One of the findings produced by the study is that there was no significant difference between the sound preferences of the two geographical groups that participated in the listening tests. This is welcome news, particularly for us as headphone reviewers, since we can have reasonable confidence that good sound is universal, at least as far as geographic demographics go.
But more importantly, we now know that the headphone response preference curve we developed using a not-especially-scientifically-defensible approach back in 2021 isn’t too far off base. So, we can say that our proposed preference curve has been independently validated using controlled listening tests. In fact, in this listening test, our curve was preferred over the response curve presented by the Harman research in 2015.
The headphones selected for inclusion in these tests will likely draw some scrutiny, and identifying headphones HP1 through HP8 from the list of products testing isn’t a tall order since measurement data for those products is widely available (mainly from this site). But this is an excellent piece of work, and the inclusion of the curve we proposed in the experiment was unexpected and enlightening, so we’d like to thank the authors for that.
Despite providing us with some validation in our attempt, this paper has shown that there are headphone frequency responses that are more preferred by the listeners than our curve. Since this independent study was conducted using measurements on the same test platform we use, the B&K5128, it gives us some clues as to how we will be modifying our preference curve in its next iteration to be more representative of the listening preferences of the population at large.

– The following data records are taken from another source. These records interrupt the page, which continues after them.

-- ==== Sys2Proof/Syntax.lean ====
section
/-! DEFINITION. The commands of the PX8: one constructor for each row of spec/opcode_table.json, in the table's order.
The requests that a host sends inside a frame (10 Table 10-1) stand here too: they are what FRAME_BYTE hands on. -/

namespace Sys2Proof

/-- One of the sixteen edges of SCK that make up a byte on the wire (R158). -/
inductive SckEdge where
  /-- A falling edge: MISO changes. The first one begins the byte and decides its MISO content. -/
  | falls
  /-- A rising edge, with the level of MOSI that it samples. The eighth one completes the byte. -/
  | rises (mosi : Bool)
  deriving DecidableEq, Repr

/-- A block that posts notices (R142). -/
inductive PostSource where
  | axis (n : AxisId)
  | claimUnit
  deriving DecidableEq, Repr

/-- A block that reports to start-up control in a restart (R184). -/
inductive QuietSource where
  | axis (n : AxisId)
  | claimUnit
  deriving DecidableEq, Repr

/-- A block that answers the port unit of a DETACH (R131). -/
inductive AnswerSource where
  | axis (n : AxisId)
  | noticeUnit
  deriving DecidableEq, Repr

/-- The commands. Each names one event of one block; what the event takes (a request, an action, an answer) stands in
the state, where the event that sent it put it. -/
inductive Instr where
  /-- RST_LOW (R180). -/
  | rstLow
  /-- RST_RELEASE (R180, R182), with the level of the SUPV pin at that moment. -/
  | rstRelease (supv : Bool)
  /-- STARTING_END (R180). -/
  | startingEnd
  /-- HALT_PIN (R186), with the new level of the pin: asserted or released. -/
  | haltPin (asserted : Bool)
  /-- FILTERED_HALT_CHANGE (R186). -/
  | filteredHaltChange
  /-- AXIS_HALT_CHANGE (R67) at axis `n`. -/
  | axisHaltChange (n : AxisId)
  /-- PORT_HALT_LEVEL (R186) at port `p`. -/
  | portHaltLevel (p : Port)
  /-- FRAME_START (R159) on port `p`. -/
  | frameStart (p : Port)
  /-- FRAME_BYTE (R158, R160) on port `p`: one edge of the byte. -/
  | frameByte (p : Port) (e : SckEdge)
  /-- FRAME_END (R170) on port `p`. -/
  | frameEnd (p : Port)
  /-- REPLY_ARRIVAL (R169) at port `p`. -/
  | replyArrival (p : Port)
  /-- READ_DEVICE (R187) at port `p`. -/
  | readDevice (p : Port)
  /-- READ_PORT_STATUS (R173) at port `p`. -/
  | readPortStatus (p : Port)
  /-- CLEAR_PORT_ERRORS (R174) at port `p`. -/
  | clearPortErrors (p : Port)
  /-- RESTART (R183) from port `p` at start-up control. -/
  | restart (p : Port)
  /-- AXIS_RESTART_STEP (R27) at axis `n`. -/
  | axisRestartStep (n : AxisId)
  /-- CLAIM_RESTART_STEP (R141). -/
  | claimRestartStep
  /-- REPORT_ANSWER (R183) at the claim unit. -/
  | reportAnswer
  /-- QUIET_REPORT (R184) from `src` at start-up control. -/
  | quietReport (src : QuietSource)
  /-- RESTART_CLEAR (R156) at the notice unit. -/
  | restartClear
  /-- RESTART_END (R184) at start-up control. -/
  | restartEnd
  /-- CLAIM (R126) from port `p` at the claim unit. -/
  | claim (p : Port)
  /-- RELEASE (R127) from port `p` at the claim unit. -/
  | release (p : Port)
  /-- RELEASE_ACTION (R127) at axis `n`. -/
  | releaseAction (n : AxisId)
  /-- KEEP (R128) from port `p` at the claim unit. -/
  | keep (p : Port)
  /-- SEIZE (R129) from port `p` at the claim unit. -/
  | seize (p : Port)
  /-- SEIZE_ACTION (R130) at axis `n`. -/
  | seizeAction (n : AxisId)
  /-- DETACH (R131) from port `p` at the claim unit. -/
  | detach (p : Port)
  /-- DETACH_ACTION (R131) at axis `n`. -/
  | detachAction (n : AxisId)
  /-- DETACH_CLEAR (R155) at the notice unit. -/
  | detachClear
  /-- DETACH_ANSWER (R131) from `src` at port `p`. -/
  | detachAnswer (p : Port) (src : AnswerSource)
  /-- LEASE_EXPIRY (R132) of axis `n` at the claim unit. -/
  | leaseExpiry (n : AxisId)
  /-- LAPSE_ACTION (R132) at axis `n`. -/
  | lapseAction (n : AxisId)
  /-- AUTHORISATION (R124) of the request of port `p` at the claim unit. -/
  | authorisation (p : Port)
  /-- GO (R116) from port `p` at the claim unit. -/
  | go (p : Port)
  /-- START (R117) at axis `n`. -/
  | start (n : AxisId)
  /-- START_ANSWER (R118) from axis `n` at port `p`. -/
  | startAnswer (p : Port) (n : AxisId)
  /-- ENABLE (R15) at axis `n`. -/
  | enable (n : AxisId)
  /-- DISABLE (R16, R17) at axis `n`. -/
  | disable (n : AxisId)
  /-- CONFIGURE (R18 to R21) at axis `n`. -/
  | configure (n : AxisId)
  /-- SET_POSITION (R101) at axis `n`. -/
  | setPosition (n : AxisId)
  /-- CLEAR_FAULT (R24) at axis `n`. -/
  | clearFault (n : AxisId)
  /-- QUEUE (R35 to R40) at axis `n`. -/
  | queue (n : AxisId)
  /-- CANCEL (R52) at axis `n`. -/
  | cancel (n : AxisId)
  /-- PAUSE (R70) at axis `n`. -/
  | pause (n : AxisId)
  /-- RESUME (R71) at axis `n`. -/
  | resume (n : AxisId)
  /-- SKIP (R73) at axis `n`. -/
  | skip (n : AxisId)
  /-- STOP (R76) at axis `n`. -/
  | stop (n : AxisId)
  /-- READ_AXIS (R25) from port `p` at axis `n`. -/
  | readAxis (n : AxisId) (p : Port)
  /-- CLAIM_ASK (R136) of axis `n` at the claim unit. -/
  | claimAsk (n : AxisId)
  /-- CLAIM_ANSWER (R26) at axis `n`. -/
  | claimAnswer (n : AxisId)
  /-- READ_QUEUE (R54) from port `p` at axis `n`. -/
  | readQueue (n : AxisId) (p : Port)
  /-- DEFINE_PROFILE (R93) from port `p` at the profile store. -/
  | defineProfile (p : Port)
  /-- DELETE_PROFILE (R94) from port `p` at the profile store. -/
  | deleteProfile (p : Port)
  /-- READ_PROFILE (R95) from port `p` at the profile store. -/
  | readProfile (p : Port)
  /-- ADMISSION_TAKE (R39) of axis `n` at the profile store. -/
  | admissionTake (n : AxisId)
  /-- CONFIGURATION_EXCHANGE (R20) of axis `n` at the profile store. -/
  | configurationExchange (n : AxisId)
  /-- PARK_TAKE (R90) of axis `n` at the profile store. -/
  | parkTake (n : AxisId)
  /-- GIVE (R91) of axis `n` at the profile store. -/
  | give (n : AxisId)
  /-- PERIOD_EXPIRY (R59) at axis `n`. -/
  | periodExpiry (n : AxisId)
  /-- PULSE_END (R63) at axis `n`. -/
  | pulseEnd (n : AxisId)
  /-- OVERCURRENT (R81) at axis `n`. -/
  | overcurrent (n : AxisId)
  /-- NOTICE_POSTING (R145, R146) from `src` at the notice unit. -/
  | noticePosting (src : PostSource)
  /-- OWNER_CHANGE_REPORT (R147) at the notice unit. -/
  | ownerChangeReport
  /-- READ_NOTICES (R152) from port `p` at the notice unit. -/
  | readNotices (p : Port)
  /-- ACK_NOTICES (R153) from port `p` at the notice unit. -/
  | ackNotices (p : Port)
  /-- SET_NOTICE_MASK (R148) from port `p` at the notice unit. -/
  | setNoticeMask (p : Port)
  /-- SET_WATCH (R149) from port `p` at the notice unit. -/
  | setWatch (p : Port)
  deriving DecidableEq, Repr

/-- The argument bytes of CONFIGURE after the axis number (10 Table 10-1). -/
structure ConfigureArgs where
  loLimit : Word16
  hiLimit : Word16
  homePosition : Word16
  homeOverdrive : Word16
  parkPosition : Word16
  defaultPair : Byte
  parkPair : Byte
  behaviour : Byte
  deriving DecidableEq, Repr

/-- The argument bytes of QUEUE after the axis number (10 Table 10-1). -/
structure QueueArgs where
  kind : Byte
  value : Word16
  tag : Byte
  profileRate : Byte
  flags : Byte
  deriving DecidableEq, Repr

/-- The seven field bytes of DEFINE_PROFILE, as they travel (10 Table 10-1). -/
structure ProfileArgs where
  fwdMain : Byte
  fwdTailCount : Byte
  fwdTailDuty : Byte
  revLead : Byte
  revMain : Byte
  revFinal : Byte
  revTailCount : Byte
  deriving DecidableEq, Repr

/-- The eleven requests that the claim unit authorises and passes to an axis controller (R124), without the axis
number. -/
inductive Mutation where
  | enable
  | disable
  | configure (c : ConfigureArgs)
  | setPosition (value : Word16)
  | clearFault
  | queue (q : QueueArgs)
  | cancel (tag : Byte)
  | pause
  | resume
  | skip
  | stop
  deriving DecidableEq, Repr

/-- The requests of 10 Table 10-1, with their argument bytes as received: the port unit checks no argument (R164). -/
inductive Request where
  | readDevice
  | readPortStatus
  | clearPortErrors
  | restart
  | claim (axis lease : Byte)
  | release (axis action : Byte)
  | keep (mask : Byte)
  | seize (axis lease keepMotion : Byte)
  | detach
  | mutate (axis : Byte) (m : Mutation)
  | readAxis (axis : Byte)
  | readQueue (axis : Byte)
  | go (mask : Byte)
  | defineProfile (entry : Byte) (fields : ProfileArgs)
  | deleteProfile (entry : Byte)
  | readProfile (entry : Byte)
  | readNotices (axis : Byte)
  | ackNotices (axis kinds : Byte)
  | setNoticeMask (kinds : Byte)
  | setWatch (mask : Byte)
  deriving DecidableEq, Repr

end Sys2Proof
end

Stay tuned for more on this coming soon!
What this AES paper doesn’t tell us
It’s curious is that our curve was included in this test, but other popular proposed targets were not. For example, no variations on the Diffuse-field correction (that was included) — such as adding a “downward tilt,” which many people online advocate for — were included. Four different versions of the Harman research curve were included, but the “extended high frequency” Harman curve variant proposed by Thomas Miller and Cristina Downey at Knowles (their “Preferred Listening Response“) was not included in the study, which is disappointing.
It’s important to recognize the general limitations of a “target curve” as it applies to a headphone’s frequency response. Just because a frequency response scores well in a listening test like this doesn’t mean it’ll be a perfect match for your preference, but it does increase the chances that you’ll like it. Any target curve, be it the Harman curve or the SoundGuys headphone preference curve, is more descriptive than prescriptive: headphones that sound good often have frequency responses that measure close to these curves.

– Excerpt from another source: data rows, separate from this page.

-- ==== Sys2Proof/Machine/Core.lean ====
section
/-! DEFINITION. The machine, as the host names it. -/

def Sys2Proof.core : Host.Core :=
  { State := Sys2Proof.Machine.State,
    Fault := Sys2Proof.Machine.Fault,
    Refusal := Sys2Proof.Machine.Refusal,
    step := Sys2Proof.Machine.step,
    reset := Sys2Proof.Machine.State.reset }
end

“The Harman target is intended as a guideline and is not the last word on what makes a headphone sound good.” – Dr. Sean Olive.
The results from the test showed that there’s variability in preferences depending on the musical excerpt being judged. So it’s fair to say that there is song-to-song, variation, and no response curve is objectively better all the time. This could be an area for further study. There are also variables in listener groups including age, sex, and high-frequency hearing thresholds that were not examined in this study but have been considered elsewhere (the Knowles”Preferred Listening Response”).
It’s also worth noting that HP3’s frequency response is quite different from both the Harman 2018 and the SoundGuys response curves, but was ranked highly: sometimes departures from a standard aren’t necessarily “bad,” as evidenced by HP3 scoring so high.